A crucial common-denominator among all State Shells is economic independence from the host government – State Shells must be able to raise their own funds, either through their own taxes, outside support, or often via the illicit trade and smuggling of drugs and guns. Within America the drug trade forms a particular poignant example of this, as the hierarchy of gang commerce has come to mimic the corporate pyramid of power – with lots of low-level workers propping up a few kingpins.

Many of the world’s most recognizable terrorist groups are prime examples of State Shells filling the gaps created when a government – beset by political violence, incompetence, or upheaval – is unable to fully govern.

Or, in the modern American case a government may lose its grip on governance because of economic catastrophe, as California is one of the first but not the last state to openly discuss ending many forms of public welfare and support for the needy, and is already laying off cops and other public officials.
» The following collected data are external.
-- ==== Sys2Proof/WellFormed.lean ====
section
/-! DEFINITION. Which commands are well formed: the operands a row's happening can have. -/

namespace Sys2Proof

namespace Instr

/-- The request a command executes: its KIND byte, its tag, its payload; none for a command that is no execution. -/
def request? : Instr → Option (Byte × Byte × List Byte)
  | .ping t p => some (Machine.RequestKind.ping.code, t, p)
  | .getStatus t p => some (Machine.RequestKind.getStatus.code, t, p)
  | .readChannel t p => some (Machine.RequestKind.readChannel.code, t, p)
  | .readCommitted t p => some (Machine.RequestKind.readCommitted.code, t, p)
  | .getStoreMap t p => some (Machine.RequestKind.getStoreMap.code, t, p)
  | .readSlot t p => some (Machine.RequestKind.readSlot.code, t, p)
  | .setTariff t p => some (Machine.RequestKind.setTariff.code, t, p)
  | .commit t p => some (Machine.RequestKind.commit.code, t, p)
  | .fetchNotice t p => some (Machine.RequestKind.fetchNotice.code, t, p)
  | .ackNotice t p => some (Machine.RequestKind.ackNotice.code, t, p)
  | .setNoticeMask t p => some (Machine.RequestKind.setNoticeMask.code, t, p)
  | .openService t p => some (Machine.RequestKind.openService.code, t, p)
  | .closeService t p => some (Machine.RequestKind.closeService.code, t, p)
  | .stageChannel t p => some (Machine.RequestKind.stageChannel.code, t, p)
  | .stageGlobals t p => some (Machine.RequestKind.stageGlobals.code, t, p)
  | .readConfig t p => some (Machine.RequestKind.readConfig.code, t, p)
  | .applyConfig t p => some (Machine.RequestKind.applyConfig.code, t, p)
  | .discardStaged t p => some (Machine.RequestKind.discardStaged.code, t, p)
  | .loadTotals t p => some (Machine.RequestKind.loadTotals.code, t, p)
  | .restart t p => some (Machine.RequestKind.restart.code, t, p)
  | .unknownKind k t p => some (k, t, p)
  | .powerOn _ | .resetLineActive | .resetRelease | .supplyLoss | .tick | .secondEvent | .synchronisedLevelChange _ _
  | .filteredLevelChange _ | .tselFilteredChange | .intervalTimerExpiry | .svcFilteredChange | .idleTimerExpiry
  | .pfailActive | .pfailInactive | .resumeTimerExpiry | .scanReadEnd | .recordProgramEnd _ | .confirmProgramEnd _
  | .epochProgramEnd _ | .copyReadEnd | .retireProgramEnd _ | .eraseEnd _ | .countProgramEnd _ | .configEraseEnd _
  | .imageProgramEnd _ | .slotReadEnd | .requestFrame _ | .gapTimerExpiry | .replySent | .characterReceived _ _ => none

/-- A payload is one a frame can carry: 0 to 60 bytes (10, 10.2). -/
def payloadFits (p : List Byte) : Bool := decide (p.length ≤ 60)

/-- A command is well formed: its payload fits a frame, and an UNKNOWN_KIND names no request kind (R163, R170). -/
def wellFormed (c : Instr) : Bool :=
  match c with
  | .unknownKind k _ p => payloadFits p && (Machine.RequestKind.ofCode? k).isNone
  | c => (c.request?).all (fun r => payloadFits r.2.2)

end Instr

end Sys2Proof
end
This creates even wider gaps for gangs to fill, as in many urban black communities gangs already provide jobs in the form of drug dealing, and act as the de facto security force and arbiters of justice.

Within a State Shell there is no such thing as the rule of law, and the exercise of Godfather-esque impersonal power that is based not on a code of justice but individual whim is paramount over political representation or citizenship. Although they do provide public works, a State Shell’s overall effect is not a positive one on the society that hosts it, as they are by nature exploitative and predatory.6

Examples of this behavior span numerous continents and countless generations. But nowhere and never has it been so apt than among the minority populations of America’s innercities. Gangs serve as imperfect examples of State Shells, but examples all the same. If there’s anywhere a State Shell might find traction in America, it’s among our urban minority innercities. For generations our urban innercities have been haunted by gang life and the drug trade.

Neither gang life nor the drug trade manifested spontaneously out of the black community. They only emerged after racially biased drug laws caused blacks, who make up 14% of our drug-users but over half of those imprisoned for drug-use, to find their lives dictated by a life behind walls we all built but refuse to see.

Nearly any way you look at it, our current economic crisis is impacting our poor black communities much more acutely than our poor white ones. The most obvious indicator is the still skyrocketing unemployment rate, which for young black males is now twice as high as their young white counterparts. But simple unemployment doesn’t capture the full scope of economic distress.

Throughout history, social uprising have coincided with high levels of economic disparity. The American Revolution, the French Revolution, China’s Cultural Revolution, both of Russia’s modern revolutions, and even the ’79 Iranian Revolution all received a heavy push from economic discontent.

It seems as if the poor have some unseen threshold, like they can only get so poor before they lash out violently against the system. Like the odds a social uprising will occur increases in tandem with the level of economic disparity.